Страница 3 из 17
Здесь же решили вопрос размещения гостей. Им и их рабочим кабинетам, лабораториям отводилась левая половина замка на первом этаже со множеством комнат, выходящих с одной стороны на террасу, с другой, – в широкий коридор и общий холл для отдыха. Оперативность действий управляющего по обустройству экспедиции была стремительной. В отведенных помещениях десятки людей всё уже мыли, чистили будто близился праздник Пасхи. Всё доводилось до блеска, и в этом помогали новые химические чистящие и дезинфицирующие средства, которые в своих запасах имели гости. После все помещения проветривались и обрабатывались ультрафиолетом, что тоже было заранее предусмотрено экспедицией в её методиках и материальной базе. Время было позднее. Всем необходим был и физический, и моральный отдых, несмотря на бурлящее любопытство, интерес, эмоции и энтузиазм. Договорились о раннем пробуждении в шесть часов утра, об установке оборудования в подготовленных помещениях. Сотрудники Гилилова поднялись на второй этаж в отведенные комнаты. Дворецкий отпустил своих людей после выполнения ими всех работ, выделив двух молодых помощников для связи с Гилиловым.
Молчаливое знакомство
Вскоре они остались одни. Каждый думал свою думу, многое ещё нужно было сказать и спросить друг у друга. Илья Михайлович встрепенулся и, глядя в понимающие глаза дворецкого, сказал, как бы извиняясь, что время позднее, что всё необходимое они будут решать совместно в дальнейшем, но только один вопрос особенно, постоянно и очень остро волнует его, и наступило время спросить о его светлости.
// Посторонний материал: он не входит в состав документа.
def indicesIn (s : State) (o : VMem) (y : BitVec 4) : Bool :=
  (List.range (Ty.lanes o.ty)).all fun j => !activeAt s o.prd o.ty j || (unlinear (getSy (cur s) y.toNat).desc ((rd s o.sa).toNat + j)).isSome

theorem indicesIn_iff : indicesIn s o y = true ↔ IndicesIn s o y := by
  simp only [indicesIn, IndicesIn, List.all_eq_true, List.mem_range, Bool.or_eq_true, Bool.not_eq_true']
  refine forall₂_congr fun j _ => ?_
  cases activeAt s o.prd o.ty j <;> simp

/-- The checks of an orbit command as they are stated, before a store's own and the type's. -/
def orbitChecks (s : State) (o : VMem) (y : BitVec 4) : List (Prop × Nat) :=
  ((getSy (cur s) y.toNat).valid = true, 0x01) :: vectorChecks s false false o.prd o.ty [o.vd]
    [(o.z = false, 0x01), (symSpad (getSy (cur s) y.toNat).desc = true ∧ symBase (getSy (cur s) y.toNat).desc / 2 ^ 18 % 8 = o.blk.val, 0x08),
     (IndicesIn s o y, 0x08)]

/-- The same as the model runs them. -/
def orbitRun (s : State) (o : VMem) (y : BitVec 4) : List (Bool × Nat) :=
  ((getSy (cur s) y.toNat).valid, 0x01) :: (fmtChecks (cur s) false ++ [((predicateOf (cur s) o.prd o.ty).isSome, fEncoding),
      (false || groupOf s o.prd o.ty == 1, fEncoding), (([o.vd].map BitVec.toNat).all (fun r => r + groupOf s o.prd o.ty ≤ 512), fEncoding)] ++
    [(!o.z, fEncoding), (symSpad (getSy (cur s) y.toNat).desc && blkOf (symBase (getSy (cur s) y.toNat).desc) == o.blk.val, fPermission),
     (indicesIn s o y, fPermission)])

theorem decides_orbitChecks : List.Forall₂ Decides (orbitRun s o y) (orbitChecks s o y) := by
  refine .cons (.of_iff Iff.rfl) (decides_vectorChecks false false o.prd o.ty [o.vd] (.cons (.of_iff ?_) (.cons (.of_iff ?_) (.cons (.of_iff indicesIn_iff) .nil))))
  · simp
  · rw [Bool.and_eq_true, beq_iff_eq, blkOf]

/-- The linear index of each active lane plus one. -/
def indicesOf (s : State) (o : VMem) : List Nat :=
  (List.range (Ty.lanes o.ty)).map fun j => if activeAt s o.prd o.ty j = true then (rd s o.sa).toNat + j + 1 else 0

theorem laneIndices_eq (h : predNow s o.prd o.ty = ⟨1, (List.range (Ty.lanes o.ty)).map (activeAt s o.prd o.ty)⟩) :
    laneIndices (predNow s o.prd o.ty) (rdN s o.sa) = indicesOf s o := by
  rw [h, laneIndices, List.length_map, List.length_range]
  refine List.map_congr_left fun e he => if_congr ?_ rfl rfl
  simp [List.getD_eq_getElem?_getD, List.mem_range.1 he]

/-- An index of the list stands for no lane, or lies within the extents. -/
def lanePlaced (d : BitVec 512) (i : Nat) : Bool := match i with | 0 => true | i + 1 => (unlinear d i).isSome

theorem all_indicesOf : (indicesOf s o).all (lanePlaced (getSy (cur s) y.toNat).desc) = indicesIn s o y := by
  rw [indicesOf, indicesIn, List.all_map]
  refine congrArg (List.all _) (funext fun j => ?_)
  rw [Function.comp_apply]
  cases activeAt s o.prd o.ty j <;> rfl

/-- The checks of an orbit command decide as stated: the indices are looked at where a predicate of one row is there. -/
theorem firstFault_orbit (more : List (Bool × Nat)) :
    firstFault ([((getSy (cur s) y.toNat).valid, fEncoding)] ++ predChecks (cur s) o.prd o.ty false [o.vd.toNat] ++
      [(!o.z, fEncoding), (symSpad (getSy (cur s) y.toNat).desc && blkOf (symBase (getSy (cur s) y.toNat).desc) == o.blk.val, fPermission),
       ((laneIndices (predNow s o.prd o.ty) (rdN s o.sa)).all (lanePlaced (getSy (cur s) y.toNat).desc), fPermission)] ++ more) =
      firstFault (orbitRun s o y ++ more) := by
  rw [List.append_assoc, firstFault_predChecks]
  by_cases hone : (predicateOf (cur s) o.prd o.ty).isSome = true ∧ groupOf s o.prd o.ty = 1
  · obtain ⟨hpred, hgroup⟩ := hone
    rw [laneIndices_eq (predNow_one hpred hgroup), all_indicesOf]
    rfl
  · have hstop : (predicateOf (cur s) o.prd o.ty).isSome = false ∨ (groupOf s o.prd o.ty == 1) = false := by
      rw [beq_eq_false_iff_ne, ← Bool.not_eq_true]
      tauto
    obtain h | h := hstop <;> simp [orbitRun, firstFault, fmtChecks, fEncoding, h]

theorem orbFault_eq (more : List (Bool × Nat)) : orbFault s o y more =
    match firstFault (orbitRun s o y ++ more) with
    | some code => some (code, [])
    | none => syFault s y o.ty := by
  rw [← firstFault_orbit]
  rfl

/-- The first check that fails takes the fault. -/
theorem orbFault_of_first_fails {before after : List (Prop × Nat)} {p : Prop} {code : Nat} (hsplit : orbitChecks s o y = before ++ (p, code) :: after)
    (hbefore : ∀ x ∈ before, x.1) (hp : ¬ p) (more : List (Bool × Nat)) : orbFault s o y more = some (code, []) := by
  rw [orbFault_eq, firstFault_append, firstFault_of_first_fails hbefore hp (hsplit ▸ decides_orbitChecks)]

theorem orbFault_of_all_hold (hall : ∀ x ∈ orbitChecks s o y, x.1) (more : List (Bool × Nat)) : orbFault s o y more =
    match firstFault more with
    | some code => some (code, [])
    | none => syFault s y o.ty := by
  rw [orbFault_eq, firstFault_append, firstFault_of_all_hold decides_orbitChecks hall]

theorem exec_vldOrb_faults {code : Nat} {detail : List Word} (h : orbFault s o y [] = some (code, detail)) :
    exec (.vldOrb o y) s = .next (faults s code 0 detail) := by
  change execVldOrb o y s = _
  rw [execVldOrb, h] <;> rfl

theorem exec_vstOrb_faults {code : Nat} {detail : List Word} (h : orbFault s o y [(slotsFree s o y, fPermission)] = some (code, detail)) :
    exec (.vstOrb o y) s = .next (faults s code 0 detail) := by
  change execVstOrb o y s = _
  rw [execVstOrb, h] <;> rfl

variable (hall : ∀ x ∈ orbitChecks s o y, x.1)
include hall

theorem orbit_valid : (getSy (cur s) y.toNat).valid = true := hall (_, 0x01) (.head _)

theorem orbit_predNow : predNow s o.prd o.ty = ⟨1, (List.range (Ty.lanes o.ty)).map (activeAt s o.prd o.ty)⟩ ∧
    (predNow s o.prd o.ty).any = anyActive s o.prd o.ty := by
  have hvector : ∀ x ∈ vectorChecks s false false o.prd o.ty [o.vd] [(o.z = false, 0x01), (symSpad (getSy (cur s) y.toNat).desc = true ∧
      symBase (getSy (cur s) y.toNat).desc / 2 ^ 18 % 8 = o.blk.val, 0x08), (IndicesIn s o y, 0x08)], x.1 := fun x hx => hall x (.tail _ hx)
  have hpred := predicate_of_vectorChecks hvector
  have hgroup := oneGroup hvector
  exact ⟨predNow_one hpred hgroup, any_predNow_one hpred hgroup⟩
Скревен сел в кресло времен Елизаветы I, сосредоточив взгляд на висящем вблизи окна портрете молодого человека, изображенного искусной рукой художника на фоне пылающих языков пламени, задумчиво и тихо сказал, что его светлость ещё жив, но, видимо, ему остаются не годы, а месяцы, возможно, даже недели, что физические страдания этого человека не поддаются описанию. Узнав о прибытии экспедиции, а ждал он её с необычным волнением и нетерпением, его светлость неожиданно уснул. «Видимо, сказалось нервное перенапряжение», – подумал Гилилов. Дворецкий пояснил, что боли у хозяина постоянные, но в отдельные ночные часы почти невозможные, выдержать которые ни одно сердце и человеческий разум не в силах. Вот почему близкие и родственники его светлости, используя всё свое могущество, его тайную славу и тоже немалые возможности трансцендентальных воображения и силы, обратились к Великим Владетелям Границы Миров с просьбой о помощи.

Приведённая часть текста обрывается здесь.